POST /autoloop/<id>/resume + Resume button
Terminated runs can now be brought back in-process:
- Look up the run in
~/.claw-orchestrator/autoloop-registry.jsonl. - Re-create the runner + dispatcher with the same
run_id/ workspace. ensurePlannerpicks up the Planner'sclaudeSessionIdfrompersistedSessions(now kept on disk becausedispatcher.shutdownpasseskeepPersisted: truetostopSession) and Claude resumes the original conversation. Runs that predate this change have no persisted session — they get a fresh Planner with the same system prompt, while the dashboard replayschat.jsonl(when present) visually.
The dashboard surfaces a green Resume run button in the top bar whenever a run's status is terminated. Click → POST /resume → reconnect SSE.
Changed
SessionManager.stopSession(name, { keepPersisted? })
stopSession now accepts an opts bag. keepPersisted: true keeps the persistedSessions entry on disk so a later resume can re-attach the Claude session. Defaults to the old behaviour (entry deleted) so callers that haven't opted in are unaffected. Autoloop dispatcher.shutdown(...) passes keepPersisted: true automatically; autoloopDelete passes purge: true to ensure a real delete still scrubs everything.
Tests
embedded-server-launcher.test.tssnapshots and restores the host's~/.openclaw/server-tokensonpm testno longer rotates the user's live dashboard token.- New cases for
POST /autoloop/<id>/resume(200 + 404) andGET /autoloop/<id>/chat_history(200 + 404).

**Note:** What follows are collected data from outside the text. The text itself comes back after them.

-- ==== Sys2Proof/Laws/State.lean ====
section
/-! SUPPORT. One lemma for each field of State under each writer, so that no later proof unfolds a record update, and
the lemmas of the readers under the writers of their own part. -/

namespace Sys2Proof.Machine

/-! ## Readers under the writers of their own part -/

@[simp] theorem PerPort.get_set_self {α : Type} (x : PerPort α) (p : Port) (a : α) : (x.set p a).get p = a := by
  cases p <;> rfl

@[simp] theorem PerPort.get_set_ne {α : Type} (x : PerPort α) {p q : Port} (a : α) (h : q ≠ p) :
    (x.set p a).get q = x.get q := by
  cases p <;> cases q <;> first | rfl | exact absurd rfl h

theorem PerPort.get_set {α : Type} (x : PerPort α) (p q : Port) (a : α) :
    (x.set p a).get q = if q = p then a else x.get q := by
  cases p <;> cases q <;> rfl

theorem PerPort.ext_get {α : Type} {x y : PerPort α} (h : ∀ p, x.get p = y.get p) : x = y := by
  cases x; cases y
  exact congr (congrArg _ (h .ta)) (h .tb)

@[simp] theorem PerGen.get_set_self {α : Type} (x : PerGen α) (g : GenIdx) (a : α) : (x.set g a).get g = a := by
  cases g <;> rfl

@[simp] theorem PerGen.get_set_ne {α : Type} (x : PerGen α) {g h : GenIdx} (a : α) (e : h ≠ g) :
    (x.set g a).get h = x.get h := by
  cases g <;> cases h <;> first | rfl | exact absurd rfl e

@[simp] theorem mapVec_get {α β : Type} {n : Nat} (f : α → β) (v : Vector α n) (i : Fin n) :
    (mapVec f v).get i = f (v.get i) := by
  have h : i.val < v.toArray.toList.length := by simp
  show ((v.toArray.toList.map f)[i.val]'(by simp)) = f (v.toArray.toList[i.val])
  simp only [List.getElem_map]

@[simp] theorem mapVecIdx_get {α β : Type} {n : Nat} (f : Nat → α → β) (v : Vector α n) (i : Fin n) :
    (mapVecIdx f v).get i = f i.val (v.get i) := by
  have h : i.val < v.toArray.toList.length := by simp
  show ((v.toArray.toList.mapIdx f)[i.val]'(by simp)) = f i.val (v.toArray.toList[i.val])
  simp only [List.getElem_mapIdx]

theorem Vector_get_set {α : Type} {n : Nat} (v : Vector α n) (i j : Fin n) (x : α) :
    (v.set i x).get j = if j = i then x else v.get j := by
  show (v.set i.val x)[j.val] = if j = i then x else v[j.val]
  rw [Vector.getElem_set]
  by_cases h : j = i
  · simp [h]
  · have h' : ¬ i.val = j.val := fun e => h (Fin.ext e.symm)
    simp [h, h']

@[simp] theorem State.stream_setStream_self (s : State) (i : StreamIdx) (x : Stream) :
    (s.setStream i x).stream i = x := by
  simp [State.stream, State.setStream, Vector_get_set]

@[simp] theorem State.stream_setStream_ne (s : State) {i j : StreamIdx} (x : Stream) (h : j ≠ i) :
    (s.setStream i x).stream j = s.stream j := by
  simp [State.stream, State.setStream, Vector_get_set, h]

theorem State.stream_setStream (s : State) (i j : StreamIdx) (x : Stream) :
    (s.setStream i x).stream j = if j = i then x else s.stream j := by
  simp [State.stream, State.setStream, Vector_get_set]

@[simp] theorem State.lane_setLane_self (s : State) (l : LaneIdx) (x : Lane) : (s.setLane l x).lane l = x := by
  simp [State.lane, State.setLane, Vector_get_set]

v4.0.3 — autoloop chat + planner write-gating + auth/pid hardening
v4.0.3
This release bundles three patches cut from a single coherent pass after v4.0.0:
Fixed — Dashboard auth token survives clawo serve restarts
EmbeddedServer regenerated the auth token on every construction, ignoring the on-disk ~/.openclaw/server-token. Every server restart invalidated browser cookies / open dashboard tabs / running CLI sessions. The server now reuses the persisted token (validated as ≥32 hex chars), only generating a fresh one when the file is missing or malformed. OPENCLAW_SERVER_TOKEN env override and disabled opt-out still take precedence; file remains mode 0600.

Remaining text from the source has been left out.